== Segment start ==

-- ==== Sys2Proof/Machine/Startup.lean ====
section
/-! DEFINITION. Power, reset, the dawn sequence, dusk and standby (01 1.6, 21), the boot of an image set (19.5), and DIAG. -/

namespace Sys2Proof.Machine

/-! ### What a restart keeps -/

/-- The update machinery as it is kept through a restart (Table 19-3, Table 19-6). -/
def updKept (u : Update) : Update :=
  { u with
    state := if u.state = 3 ∨ u.state = 4 ∨ (u.state = 5 ∧ !u.sel.trial) then 2 else u.state
    dl := { u.dl with seg := none, blocks := [] }
    load := Download.empty, sets := SMap.del 2 u.sets, armed := none, windowAt := none, cnt := [], confirming := false, resetWanted := false }

/-- The recorder as it is kept through a restart (R453 to R457, R461): MRAM's slots, and clears that had begun. -/
def logKept (l : Recorder) : Recorder :=
  { l with
    counters := [], buckets := [], cursors := [], held := [], volatile := false, opBase := l.optime, cond := []
    clearing := l.clearing.map fun x => (x.1, x.2.map fun c => { c with req := none }) }

/-- The block at the start of a dawn: MRAM, the VBAT domain, the balls and the settings in force stay, and everything else is as at
reset, device time among it until D6 loads it (R65, TIME_SEC of Table 13-3). -/
def restart (s : State) : State :=
  let r := State.reset
  { r with
    pending := s.pending, out := s.out, free := s.free
    dev := { r.dev with
      vbat := s.dev.vbat, rails := s.dev.rails, resetN := s.dev.resetN, bootSrc := s.dev.bootSrc, stackEn := s.dev.stackEn
      safeSel := s.dev.safeSel, dieTemp := s.dev.dieTemp, railMv := s.dev.railMv, bankRange := s.dev.bankRange
      wakeMask := if s.dev.wakeRead then 0 else s.dev.wakeMask, wakeSec := if s.dev.wakeRead then 0 else s.dev.wakeSec }
    tim := { r.tim with rtc := s.tim.rtc, rtcAt := s.tim.rtcAt, rtcValid := s.tim.rtcValid }
    frm := { r.frm with cur := s.cfg }
    imm := s.imm
    src := { r.src with fault := s.src.fault }
    fix := { r.fix with ohms := s.fix.ohms, faults := s.src.fault }
    rad := { r.rad with
      fc := s.rad.fc, neigh := s.rad.neigh, cellGen := s.rad.cellGen
      ports := s.rad.ports.map fun x => (x.1, { RadioPort.empty with keyGen := x.2.keyGen }) }
    red := { r.red with peerAct := s.red.peerAct }
    eng := { r.eng with history := s.eng.history }
    sec := s.sec
    upd := updKept s.upd
    log := logKept s.log
    cal := { (calKeep s).cal with running := false, pos := [], spareFailed := [], now := [] } }

/-- The node enters DAWN and D0 begins. -/
def toDawn (s : State) : State := islandDawn (restart s)

/-- The node's main supplies are gone or the dusk is complete: STANDBY, with only the VBAT domain alive. -/
def toStandby (s : State) (dusk : Bool) : State :=
  let s1 := stopEdges (dropTxns s)
  { s1 with
    dev := { s1.dev with state := .standby, duskDone := dusk, duskWanted := false, pcieUp := false, hostLoadAt := none, safeCause := 0 }
    red := { s1.red with actOut := false }
    eth := s1.eth.map fun x => (x.1, { x.2 with up := false }) }

/-! ### Supplies and RESET_N (R26, R465 to R468, R479, R480) -/

/-- The node enters DAWN from STANDBY: CYCLES advances (R454). -/
def wakeToDawn (s : State) : State :=
  toDawn { s with log := { s.log with cycles := min 16777215 (s.log.cycles + 1) }, dev := { s.dev with duskDone := false } }

/-- VBAT_RISE (R26, R30): OFF ends, and where the main rails are in range already with RESET_N high, other than after a dusk, so does
STANDBY. -/
def execVbatRise (s : State) : Host.Outcome State Fault Refusal :=
  let s1 := { s with dev := { s.dev with vbat := true, state := if s.dev.state = .off then .standby else s.dev.state } }
  .next (if s1.dev.state = .standby ∧ s1.dev.rails ∧ s1.dev.resetN ∧ s1.dev.duskDone = false then wakeToDawn s1 else s1)

/-- VBAT_LOSS (R66, R480): TIM_RTC_VALID is cleared, the wake latch goes, and without its main rails the node goes to OFF. -/
def execVbatLoss (s : State) : Host.Outcome State Fault Refusal :=
  .next { s with
    dev := { s.dev with
      vbat := false, wakeMask := 0, wakeSec := 0, wakeRead := false, state := if s.dev.rails then s.dev.state else .off }
    tim := { s.tim with rtcValid := false } }

/-- The straps as sampled (R468). -/
def strapped (s : State) (bootSrc : Nat) (stackEn safeSel : Bool) : State :=
  { s with dev := { s.dev with bootSrc := bootSrc % 4, stackEn := stackEn, safeSel := safeSel } }

/-- MAIN_RAILS_IN_RANGE (R26, R30, R479): the node leaves STANDBY unless it waits there after a dusk with its rails applied throughout. -/
def execMainRailsInRange (bootSrc : Nat) (stackEn safeSel : Bool) (s : State) : Host.Outcome State Fault Refusal :=
  let s1 := { s with dev := { s.dev with rails := true } }
  .next (if s.dev.state = .standby ∧ s.dev.vbat ∧ s.dev.resetN ∧ !(s.dev.rails && s.dev.duskDone) then
      wakeToDawn (strapped s1 bootSrc stackEn safeSel)
    else s1)

/-- MAIN_RAIL_LOSS (R467, Table 1-9). -/
def execMainRailLoss (t : Time) (s : State) : Host.Outcome State Fault Refusal :=
  let s1 := advance s t
  let s2 := { s1 with dev := { s1.dev with rails := false, duskDone := false } }
  .next (if s1.dev.state.powered then toStandby s2 false
    else if s1.dev.vbat then s2
    else { s2 with dev := { s2.dev with state := .off } })

/-- RESET_N_ASSERT (R466, R475): the outputs go high-impedance, and the node starts again at DAWN on release. -/
def execResetNAssert (t : Time) (s : State) : Host.Outcome State Fault Refusal :=
  let s1 := advance s t
  let s2 := if s1.dev.state = .safe then logEv s1 0x0E02 0 0 0 else s1
  let s3 := { s2 with dev := { s2.dev with resetN := false } }
  .next (if s1.dev.state.powered then restart s3 else s3)

/-- RESET_N_RELEASE (R468, R479): the straps are sampled, and the dawn sequence begins. -/
def execResetNRelease (bootSrc : Nat) (stackEn safeSel : Bool) (s : State) : Host.Outcome State Fault Refusal :=
  let s1 := strapped { s with dev := { s.dev with resetN := true } } bootSrc stackEn safeSel
  .next (if s.dev.resetN then s
    else if s.dev.state.powered then toDawn s1
    else if s.dev.state = .standby ∧ s.dev.rails ∧ s.dev.vbat then wakeToDawn s1
    else s1)

/-- WAKE_EVENT (R479): an enabled edge that holds for its DEBOUNCE ends a standby after a dusk, or is latched while the rails are off. -/
def execWakeEvent (input : Nat) (rising : Bool) (heldMs rtcSec : Nat) (s : State) : Host.Outcome State Fault Refusal :=
  let r := s.cfg.row diaWake input
  let mode := byteAt r 0
  let on := decide (input < 4) && (mode == 3 || mode == (if rising then 1 else 2)) && decide (byteAt r 1 ≤ heldMs)
  .next (if !on ∨ s.dev.state ≠ .standby ∨ s.dev.vbat = false then s
    else if s.dev.rails ∧ s.dev.duskDone ∧ s.dev.resetN then wakeToDawn s
    else if s.dev.rails then s
    else { s with dev := { s.dev with
      wakeMask := putBit s.dev.wakeMask input true
      wakeSec := if s.dev.wakeMask = 0 ∨ s.dev.wakeRead then rtcSec else s.dev.wakeSec
      wakeRead := false } })

/-! ### The boot of a set (R432, R437, R441 to R443, R470) -/

/-- The dawn code of a manifest offset that breaks a rule: 0x0303 for PART, the steppings and the schema, 0x0301 for the rest. -/
def manifestCode (o : Nat) : Nat :=
  if o = 4 ∨ o = 6 ∨ o = 7 ∨ (64 ≤ o ∧ o < 144 ∧ ((o - 64) % 16 = 2 ∨ (o - 64) % 16 = 3)) then 0x0303 else 0x0301

/-- The code with which D3 fails on a set with its DETAIL, none where the set boots; the SVN floor takes no part (R442, R445). -/
def bootBad (s : State) (i : Nat) : Option (Nat × Nat) :=
  let x := imageOf s i
  if x.manifest = [] then some (0x0301, 0)
  else match manifestBad { s with upd := { s.upd with svnFloor := 0 } } x.manifest with
    | some o => some (manifestCode o, 0)
    | none => (segBad x).map fun k => (0x0302, k)

/-- A settings copy taken up: the committed values and the IMMEDIATE values. -/
def loadCopy (s : State) (x : Settings) : State := { s with frm := { s.frm with cur := x.edge }, imm := x.imm }

/-- A settings copy migrated to a schema (R443). -/
def migrateCopy (x : Settings) (to_ : Nat) (m : List Byte) : Option Settings :=
  if x.valid = false then some { schema := to_, hash := manifestHash m, valid := true, edge := Store.empty, imm := Store.empty }
  else if x.schema = to_ then some { x with hash := manifestHash m }
  else match Config.migrate x.schema to_ x.edge, Config.migrate x.schema to_ x.imm with
    | some e, some i => some { schema := to_, hash := manifestHash m, valid := true, edge := e, imm := i }
    | _, _ => none

/-- What D3 leaves: the node boots, fails with a code and DETAIL, or resets after a failed migration. -/
inductive Boot where
  | ok
  | bad (code detail : Nat)
  | again
  deriving DecidableEq, Repr

/-- The set of a selector without TRIAL, with the settings copy it names or, where that is not valid, the other one (R441, R470). -/
def bootPlain (s : State) : State × Boot :=
  match bootBad s s.upd.sel.set with
  | some (c, d) => (s, .bad c d)
  | none =>
    let x := copyOf s s.upd.sel.settings
    let y := copyOf s (1 - s.upd.sel.settings)
    let sch := leAt (imageOf s s.upd.sel.set).manifest 12 2
    (loadCopy s (if x.valid then x else if y.valid ∧ y.schema = sch then y else Settings.empty), .ok)

/-- A boot whose selector has TRIAL set (R442, R443). -/
def bootTrial (s : State) : State × Boot :=
  if 3 ≤ s.upd.sel.count then bootPlain (fallback s 1)
  else
    let s1 := { s with upd := { s.upd with sel := { s.upd.sel with count := s.upd.sel.count + 1 } } }
    let old := copyOf s1 s1.upd.sel.settings
    let n := 1 - s1.upd.sel.settings
    let m := (imageOf s1 s1.upd.sel.set).manifest
    let late : Bool := old.valid && (decide (old.schema < leAt m 14 2) || decide (leAt m 12 2 < old.schema))
    match bootBad s1 s1.upd.sel.set, late with
    | none, false =>
      let s2 := toUpd s1 6 m
      let new := copyOf s2 n
      if new.valid ∧ new.hash = manifestHash m then (loadCopy s2 new, .ok)
      else match migrateCopy old (leAt m 12 2) m with
        | some x => (loadCopy (copyPut s2 n x) x, .ok)
        | none => (fallback (logEv s2 0x0C02 old.schema (leAt m 12 2) 0) 3, .again)
    | _, _ => bootPlain (fallback s1 2)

== Segment end ==

In the material above, how many lines hold the word "enters"? Say only the number.

● Solved problem
2